Executive orders are often thought of as the most muscular form of presidential authority. And in some cases, they are. Executive orders can declare national emergencies, impose sanctions on other countries, set federal purchasing policies, and dictate the working conditions for 3 million federal employees.

But more often than not, they deal with more mundane matters of bureaucracy.

“Particularly since Bush, this notion that every executive order constitutes an imperial power grab by the president — it just doesn’t match up with the facts on the ground,” said William Howell, a University of Chicago professor and author of Politics Without Persuasion: The Politics of Direct Presidential Action.

“It’s not all power grabs. A lot of it is clearly trivial stuff,” he said.

That’s one reason why simply counting the number of executive orders issued by a president is a poor measure of how sweeping his use of executive power is. So while President Obama has noted that he’s issuing fewer executive orders than any president in 100 years, it’s debatable how many of those executive orders encroach on the power of Congress.”It is not so much the number of executive orders but executive orders that are in direct violation or in opposition to the intent of the Congress,” saidSen. Pat Roberts, R-Kan., in a debate over the closure of the Guantanamo Bay prison last year.

To figure out how many executive orders are truly significant. Howell has looked at mentions of executive orders on the front page of The New York Times, in court decisions and the congressional record. He estimates that only 10% to 15% of executive orders have significant public policy implications — a proportion that’s increasing over time as presidents issue fewer executive orders overall.

And most executive orders — perhaps 60%, according to a study byBowdoin College professor Andrew Rudalevige — aren’t even written by the White House.

“A lot of these orders are formulated in a department or in an inter-agency process, and they make their way up rather than down,” Rudalevige said. “Often the departments are ordered to do things that they’ve asked to be ordered to do.”

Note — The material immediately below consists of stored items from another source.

/-- The chunks written from index 0 without a gap, joined. -/
def joinChunks (l : List (Nat × List Byte)) : Nat → Nat → List Byte
  | 0, _ => []
  | k + 1, i => match l.find? fun c => c.1 == i with
    | some c => c.2 ++ joinChunks l k (i + 1)
    | none => []

/-- A response chunk is written; with the last one the response is sent to the vehicle (R194). -/
def writeChunk (n : Fin 8) (i tot : Nat) (d : List Byte) (s : State) : State :=
  let l := (i, d) :: (hl s n).certResp.filter fun c => !(c.1 == i)
  let all := joinChunks l l.length 0
  if all.length = tot then modHlc n (fun h => { h with cert := none, certResp := [], certTot := 0, certAns := all }) s
  else modHlc n (fun h => { h with certResp := l, certTot := tot }) s

/-- HLC_EXCHANGE (R194). -/
def hlcExchangeBody (f : Flight) (s : State) : CmdOut :=
  let p := f.pkt.payload
  let op := u8 1 p
  let i := u16 2 p
  let tot := u32 4 p
  let d := p.drop 8
  match pointOf s (u8 0 p) with
  | none => .fail stBadParam
  | some n =>
    need (decide (8 ≤ p.length) && decide (op ≤ 2) &&
      (if op = 1 then within tot 1 16384 && within d.length 1 4096 else tot == 0 && d.isEmpty)) stBadParam <|
    match (hl s n).cert with
    | none => .fail stState
    | some c =>
      need (!elapsed s c.2 4000000) stState <|
      let hd := fun (k : Nat) => le 4 c.1.length ++ le 2 i ++ le 2 k
      if op = 0 then
        need (decide (i * 4096 < c.1.length)) stBadParam <|
        let x := slice (i * 4096) 4096 c.1
        .done s (hd x.length ++ x)
      else if op = 1 then
        let used := (((hl s n).certResp.filter fun (x : Nat × List Byte) => !(x.1 == i)).map fun (x : Nat × List Byte) => x.2.length).sum
        need (((hl s n).certTot == 0 || (hl s n).certTot == tot) && decide (used + d.length ≤ tot)) stBadParam <|
        .done (writeChunk n i tot d s) (hd 0)
      else .done (certFail n s) (hd 0)

def execHlcExchange (p : Pkt) (s : State) : Host.Outcome State Fault Refusal := .next (command 0x0408 hlcExchangeBody p s)

/-! ## Time limits (R187 to R190) -/

/-- HLC_MESSAGE_TIMEOUT (R188): 60 s without the vehicle's next request, or setup beyond step 1 on an AC point. -/
def execHlcMessageTimeout (n : Fin 8) (s : State) : Host.Outcome State Fault Refusal :=
  let h := hl s n
  .next (if hlcRuns s n && h.slac == 5 && (elapsed s h.lastReq 60000000 ||
      (h.phase == .setup && h.dcStep == 0 && elapsed s h.setupAt 20000000)) then hlcFail n 0 .vehicleStop s else s)

/-- The longest duration of a DC step that has one and has not met its end (R187, R218). -/
def stepLimit (h : Hlc) : Option Nat :=
  match h.dcStep with
  | 1 => some 20000000
  | 3 => if h.cable = 2 ∨ h.cable = 3 then none else some 38000000
  | 4 => if h.stepDone then none else some 7000000
  | 6 => some 1000000
  | _ => none

/-- A DC step is too long: the session ends with SAFETY_TRIP and its contactor opens; in step 3 the insulation result is
INVALID (R187, R218). Step 1 fails the high-level session instead (R190). -/
def stepLate (n : Fin 8) (s : State) : State :=
  if (hl s n).dcStep = 1 then hlcFail n 0 .vehicleStop s
  else
    let s := if (hl s n).dcStep = 3 then setIso n 5 s else s
    let s := modHlc n (fun h => { h with dcStep := 7, dcAt := s.clk.mono, enable := false, mode := 0, tgtI := 0, cable := if h.dcStep = 3 then 5 else h.cable }) s
    let s := if (ses s n).ending.isSome then modSess n (fun x => { x with ending := some .safetyTrip }) s else s
    endNow n .safetyTrip s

That appears to be the case with the executive order Obama signed Friday. Under a 1979 executive order by President Carter, the president alone has the authority “to adopt and alter an official seal or emblem of the Peace Corps.” So unless Obama wanted to personally sign off on the new design, the Peace Corps needed to ask for the legal authority to do it themselves.In a report to Congress Friday, the White House said the Peace Corps executive order would allow “more robust brand protection as the agency pursues communications and volunteer recruitment campaigns and future strategic partnerships.” Peace Corps Press Director Erin Durney said the agency was looking forward to making changes in the emblem in the future.

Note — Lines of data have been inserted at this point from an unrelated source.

/-- A check has passed on a rendering: FACEPLATE_FAULT clears with LEGAL_BLANK; a legal update ends the blank of a recovery
(R356, R359). -/
def checkPassed (kind : Nat) (s : State) : State :=
  if s.dsp.faceBlank then s
  else
    let c := expectCrc s
    let was := s.dsp.faceFault
    let s := if was then level 113 0 false (prm [(4, c), (4, c)]) (modDsp (fun d => { d with faceFault := false }) s) else s
    if was || kind == 2 then modDsp (fun d => { d with blank := false }) s else s

/-- The faceplate check of R356: whether the update may start, and the state after it. -/
def faceplate (found : List Nat) (kind : Nat) (s : State) : Bool × State :=
  let want := expectCrc s
  if foundCrc found 0 s = want then (true, checkPassed kind s)
  else
    let s := writeLegal s.dsp.faceBlank (e113 want (foundCrc found 0 s) s)
    if foundCrc found 1 s = want then (true, checkPassed kind s)
    else if s.dsp.faceBlank then (false, e113 want (foundCrc found 1 s) s)
    else
      let f := foundCrc found 1 s
      let s := level 113 0 true (prm [(4, want), (4, f)]) (modDsp (fun d => { d with faceFault := true, blank := true, legalAt := s.clk.mono }) s)
      (false, queueReq { rect := legalRect (dspB s), kind := 2 } (writeLegal true s))

/-- Bands of a reading: number of bounds at or below it, less one (R345, R351). -/
def bandIx (s : State) (t : Int) : Int := (((Config.waveBounds (wavePart s)).filter fun b => decide (10 * b ≤ t)).length : Int) - 1

/-- The reading lies within the bands (R350). -/
def inRange (s : State) (t : Int) : Bool :=
  let bs := Config.waveBounds (wavePart s)
  decide (0 ≤ bandIx s t) && decide (bandIx s t < (bs.length : Int) - 1)

/-- Marker ACTIVE, current written, the rails switched on (R348 steps 3 and 4). -/
def beginUpdate (q : UpdReq) (s : State) : State :=
  let s := modDsp (fun d => { d with
    run := some q, queue := d.queue.erase q, retryAt := none, defer := none, frame := 0
    curImg := fillRect q.rect (fun x y => pix d.nextImg x y) d.curImg
    band := (bandIx s s.dsp.temp).toNat, railStep := if d.railStep = 6 then 6 else 1 }) s
  let s := modNvDsp (fun d => { d with marker := 1, mRect := q.rect, mMode := q.mode, mTime := now s, mFrames := 0 }) s
  modDsp (fun d => { d with frames := updFrames s q }) s

/-- The display could start an update: driven, T and the metrology pair running, no warning, not in WATCH, no fault, none
running, and the latest reading at most 1 s old (R349, R350, R357, R360). -/
def dspReady (s : State) : Bool :=
  dspOn s && s.pwr.tRunning && s.pwr.phase == .run && s.pwr.pstate != .watch && !s.dsp.dispFault && s.dsp.run.isNone &&
    !s.dsp.legalPix.isEmpty && s.dsp.tempAt.any fun t => decide (s.clk.mono ≤ t + 1000000)

/-- Steps 1 to 4 of R348 for the first request that may start; before a pending recovery no other starts (R359). -/
def startUpdate (found : List Nat) (s : State) : State :=
  match s.dsp.queue with
  | [] => s
  | q :: _ =>
    if s.dsp.recPend && q.mode != 2 then s
    else
      let c := faceplate found q.kind s
      if !c.1 then c.2
      else
        let s := c.2
        if s.dsp.tempFault || !inRange s s.dsp.temp then
          pulse 114 (prm [(2, i2n 2 s.dsp.temp)]) (modDsp (fun d => { d with defer := some s.clk.mono }) s)
        else beginUpdate q s

/-- DISPLAY_UPDATE_START (R348). `found` gives the CRCs of the checks where the memory failed. -/
def execDisplayUpdateStart (found : List Nat) (s : State) : Host.Outcome State Fault Refusal :=
  .next (if dspReady s && s.dsp.retryAt.isNone && s.dsp.defer.isNone then startUpdate found s else s)

/-- TEMP_DEFERRAL_RETRY (R350): a deferred update is tried again after 10 s. -/
def execTempDeferralRetry (s : State) : Host.Outcome State Fault Refusal :=
  .next (if dspReady s && heldFor s s.dsp.defer 10000000 then startUpdate [] (modDsp (fun d => { d with defer := none }) s) else s)

/-- RAIL_RETRY (R343): 1 s after a rail failure the update is tried once more. -/
def execRailRetry (s : State) : Host.Outcome State Fault Refusal :=
  .next (if dspReady s && heldFor s s.dsp.retryAt 1000000 then startUpdate [] (modDsp (fun d => { d with retryAt := none }) s) else s)

/-- RAIL_POWER_ON_STEP (R343): the step ends with its rail at `mv`. -/
def execRailPowerOnStep (mv : Int) (s : State) : Host.Outcome State Fault Refusal :=
  .next (match s.dsp.run with
    | none => s
    | some q =>
      let k := s.dsp.railStep
      if k = 0 ∨ 5 < k then s
      else if railOk (dspB s) k mv then modDsp (fun d => { d with railStep := k + 1 }) s
      else
        let p := prm [(1, railCode k), (1, k)]
        let s := discharge (modDsp (fun d => { d with railFault := true, run := none }) s)
        if q.again then level 117 0 true p (modDsp (fun d => { d with dispFault := true }) s)
        else pulse 117 p (modDsp (fun d => { d with queue := { q with again := true } :: d.queue, retryAt := some s.clk.mono }) s))

/-! ## Frames and completion -/

/-- The drive codes of frame `k` that are not 0 V, as a sparse image (R348). -/
def frameScan (s : State) (q : UpdReq) (k : Nat) : List Cell :=
  (rectPix q.rect).foldl (fun m p => cellPut (fun _ => 0) (pixAddr p.1 p.2) (BitVec.ofNat 8 ((pixCodes s q p.1 p.2).getD k 0)) m) []

/-- Frame period, µs: 200 Hz or 160 Hz (R342). -/
def framePeriod (s : State) : Nat := if bit (u32 4 (dspB s)) 1 then 6250 else 5000

/-- No frame is in progress: none has started, or the last one's period is over (R342). -/
def frameOver (s : State) : Bool := s.dsp.frame == 0 || elapsed s s.dsp.frameAt (framePeriod s)

/-- DISPLAY_FRAME (R342, R348): the next frame of the running update is scanned, one each frame period. -/
def execDisplayFrame (s : State) : Host.Outcome State Fault Refusal :=
  .next (match s.dsp.run with
    | some q =>
      if s.dsp.railStep = 6 ∧ s.dsp.frame < s.dsp.frames ∧ s.pwr.phase = .run ∧ frameOver s = true then
        modDsp (fun d => { d with frame := d.frame + 1, frameAt := s.clk.mono, scan := frameScan s q s.dsp.frame }) s
      else s
    | none => s)

/-- Regions of a rectangle. -/
def rectRegions (b : List Byte) (r : Rect) : List Nat := ((rectPix r).map fun p => regionOf b p.1 p.2).eraseDups

/-- Regions in which a pixel drove a non-zero code in the first `n` frames (R352). -/
def drivenRegions (s : State) (q : UpdReq) (n : Nat) : List Nat :=
  (((rectPix q.rect).filter fun p => ((pixCodes s q p.1 p.2).take n).any (· != 0)).map fun p => regionOf (dspB s) p.1 p.2).eraseDups

/-- DRIVE of regions rises by 1 (R352). -/
def riseDrive (ks : List Nat) (s : State) : State :=
  ks.foldl (fun t k => modNvDsp (fun d => { d with drive := (k, satAdd 32 (driveOf t k) 1) :: d.drive.filter fun x => x.1 != k }) t) s

/-- IMBAL of regions is set; E116 when one first exceeds its limit or becomes unknown (R352). -/
def setImbal (l : List (Nat × Int)) (s : State) : State :=
  l.foldl (fun t x =>
    let old := imbalOf t x.1
    let t := modNvDsp (fun d => { d with imbal := (if x.2 = 0 then [] else [x]) ++ d.imbal.filter fun y => y.1 != x.1 }) t
    if (old.natAbs ≤ 16384 && decide (16384 < x.2.natAbs)) || (x.2 == -0x80000000 && old != x.2) then pulse 116 (prm [(2, x.1)]) t else t) s

/-- E112: rectangle, MODE, band, frames. -/
def rectPrm (r : Rect) : List (Nat × Nat) := [(2, r.x), (2, r.y), (2, r.w), (2, r.h)]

FYI: On Wednesday evening, April 20, from 5:00 to 7:00, the Peace Corps Director is having a “celebration and preview of the new Peace Corps branding” for invited guests in the Director’s Conference room at the Headquarters in Washington, D.C. This event will include a presentation of the brand platform, website design and visual identity, followed by a reception. — John

Obama
 The White House
Office of the Press Secretary
For Immediate Release
April 08, 2016
Executive Order — Amending Executive Order 12137
EXECUTIVE ORDER

AMENDING EXECUTIVE ORDER 12137

By the authority vested in me as President by the Constitution and the laws of the United States, including section 19 of the Peace Corps Act, as amended (22 U.S.C. 2518) and section 301 of title 3, United States Code, it is hereby ordered as follows:

Section 1. Amendment to Executive Order 12137. Executive Order 12137 of May 16, 1979, as amended, is further amended as follows:
(a) In section 1-1, a new section 1-113 is added to read as follows: “1-113. The functions of adopting, altering, and using an official seal or emblem of the Peace Corps as set forth in section 19 of the Peace Corps Act (22 U.S.C. 2518) is hereby delegated to the Director of the Peace Corps.”
(b) In section 1-3, section 1-301(e) is deleted.
Sec. 2. General Provisions.
(a) Nothing in this order shall be construed to impair or otherwise affect: the authority granted by law to an executive department, agency, or the head thereof; or the functions of the Director of the Office of Management and Budget relating to budgetary, administrative, or legislative proposals.
(b) This order shall be implemented consistent with applicable law and subject to the availability of appropriations.
(c) This order is not intended to, and does not, create any right or benefit, substantive or procedural, enforceable at law or in equity by any party against the United States, its departments, agencies, or entities, its officers, employees, or agents, or any other person.